• **ACTION ITEM**
Once the line with "take (R420). -/" is found in the material, write out that line and every later line exactly, through the end.

*** SUPPLIED DATA Section Begins ***

/-- The context may issue in this cycle (R17). -/
def State.readyAt (s : State) (n : Fin 11) : Bool := s.mayGo n && !(s.ctxAt n).busy

/-- The search order of R17: from the context above the last that issued, wrapping from 10 to 0. -/
def State.order (s : State) : List (Fin 11) :=
  (List.range 11).map fun i => Fin.ofNat 11 (s.core.last.val + 1 + i)

/-- What a context does next. -/
inductive Next where
  | run (i : Instr) (s : State)
  | done (s : State)
  deriving DecidableEq, Repr

/-- The state acting for context `n`, whose results due have arrived (R48). -/
def State.resume (s : State) (n : Fin 11) : State := (s.focus n).modCtx fun c => c.settle s.cycle

/-- The job's first instruction issues now, if none has (R412). -/
def Job.begins (j : Job) (now : Word) : Job := if j.began then j else { j with began := true, startTime := now }

/-- The state as context `n` begins to issue: results due have arrived and the park is over (R47, R48). -/
def State.begin (s : State) (n : Fin 11) : State :=
  let t := (s.resume n).modCtx fun c => { c with parked := false }
  { t with core := { t.core with last := n }, job := t.job.begins t.dev.devtime }

/-- The instruction at the pc, fetched and decoded; a word that is none is the undefined instruction (R43). -/
def State.fetchNext (s : State) : Next :=
  match s.fetchAt s.pc with
  | (t, .error f) => .done (t.trapFetch f)
  | (t, .ok bs) =>
    match decodeBytes bs with
    | .ok (i, _) => .run i t
    | .error _ => .run .undefinedInstruction t

/-- The position of the member of the gang that traps in this cycle (R144; log 34). -/
def State.gangStop (s : State) : Option Nat :=
  match s.core.gang, s.cur with
  | some g, 0 => (g.stops.find? fun p => decide (p.1 ≤ s.cycle)).map (·.2)
  | _, _ => none

/-- That trap is no longer pending. -/
def State.dropStop (s : State) : State :=
  s.modCore fun c => { c with gang := c.gang.map fun g => { g with stops := g.stops.eraseP fun p => decide (p.1 ≤ s.cycle) } }

/-- The instruction that leads from one state to the other has trapped, or is held for a check that fails (R51). -/
def trapped (before after : State) : Bool :=
  after.ctx.trapping.isSome || (after.ctx.inTrap && !before.ctx.inTrap) || (before.ctx.live && !after.ctx.live)

/-- An instruction that traps on another member of the gang is not performed: cause 0x17 with that member's position, unless this
member traps at it too (R144). -/
def State.withGang (before after : State) : State :=
  match before.gangStop with
  | none => after
  | some pos => if trapped before after then after.dropStop else before.dropStop.trapHere 0x17 (BitVec.ofNat 32 pos) 0

/-- What context `n` issues: the repeat frame's word or the fetched instruction. -/
def State.select (s : State) (n : Fin 11) : Next :=
  let t := s.begin n
  if t.ctx.frame.isEmpty then t.fetchNext else .run t.ctx.frameInstr t

/-- A trap of the context is taken: one that waits for earlier writes or for the end of a check (R51, R140), else one due at this
boundary (R197). -/
def State.dueTrap (s : State) : Option State :=
  match s.ctx.trapping with
  | some tr => some ((s.modCtx fun c => { c with trapping := none }).raise tr)
  | none =>
    (s.ctx.deferred.find? s.ctx.dueNow).map fun d =>
      (s.modCtx fun c => { c with deferred := c.deferred.erase d }).raise { d with ret := s.pc }

/-- What an attended context does: its waiting instruction is tried again, its trap is taken, or its frame is fetched. -/
def State.attend (s : State) (n : Fin 11) : Next :=
  let t := s.resume n
  match t.ctx.wait with
  | some w =>
    match w.instr with
    | some i => .run i t
    | none => if t.ctx.frame.isEmpty then t.fetchNext else .run t.ctx.frameInstr t
  | none =>
    match t.dueTrap with
    | some u => .done u
    | none => .done (t.modCtx fun c => { c with refetch := false }).resumeFrame

/-- After the context's instruction: one that now waits is kept, and a single step of the debug engine ends when it completes (R418). -/
def State.keep (s : State) (i : Instr) : State :=
  match s.ctx.wait with
  | some w => s.modCtx fun c => { c with wait := some { w with instr := w.instr.or (some i) } }
  | none => if s.dev.dbgStep = some s.cur then { s with dev := { s.dev with dbgStep := none } } else s

/-- A single step of the debug engine ends with the trap of a fetch (R418). -/
def State.endStep (s : State) (n : Fin 11) : State := if s.dev.dbgStep = some n then { s with dev := { s.dev with dbgStep := none } } else s

/-- The context waits in a take (R219, R220, R289, R420). -/
def Wait.takes (w : Wait) : Bool := decide (w.kind = .ftake) || (decide (w.kind = .other) && decide (w.q = 3))

/-- The counters count the cycle, and the cycles in which a context is parked or waits in a take (R420). -/
def State.countCycle (s : State) : State :=
  let t := s.count 0
  let u := if t.ctxs.toList.any fun c => c.live && c.parked then t.count 2 else t
  if u.ctxs.toList.any fun c => c.live && c.wait.any Wait.takes then u.count 5
  else u

/-- The instruction did not issue: a stream that it reads has not fetched its next vector, and another context may issue (R17, R168). -/
def State.stalled (s : State) : Bool := s.ctx.live && !s.ctx.ending && decide (s.ctx.nextIssue ≤ s.cycle)

/-- Nothing moved: the context waited before, and waits in the same stage still. -/
def stillWaits (before after : State) : Bool := before.ctx.wait.isSome && decide (after.ctx.wait = before.ctx.wait)

end Sys2Proof.Machine
end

*** SUPPLIED DATA Section Ends ***

• **WORKED SOLUTION**
/-- The counters count the cycle, and the cycles in which a context is parked or waits in a take (R420). -/
def State.countCycle (s : State) : State :=
  let t := s.count 0
  let u := if t.ctxs.toList.any fun c => c.live && c.parked then t.count 2 else t
  if u.ctxs.toList.any fun c => c.live && c.wait.any Wait.takes then u.count 5
  else u

/-- The instruction did not issue: a stream that it reads has not fetched its next vector, and another context may issue (R17, R168). -/
def State.stalled (s : State) : Bool := s.ctx.live && !s.ctx.ending && decide (s.ctx.nextIssue ≤ s.cycle)

/-- Nothing moved: the context waited before, and waits in the same stage still. -/
def stillWaits (before after : State) : Bool := before.ctx.wait.isSome && decide (after.ctx.wait = before.ctx.wait)

end Sys2Proof.Machine
end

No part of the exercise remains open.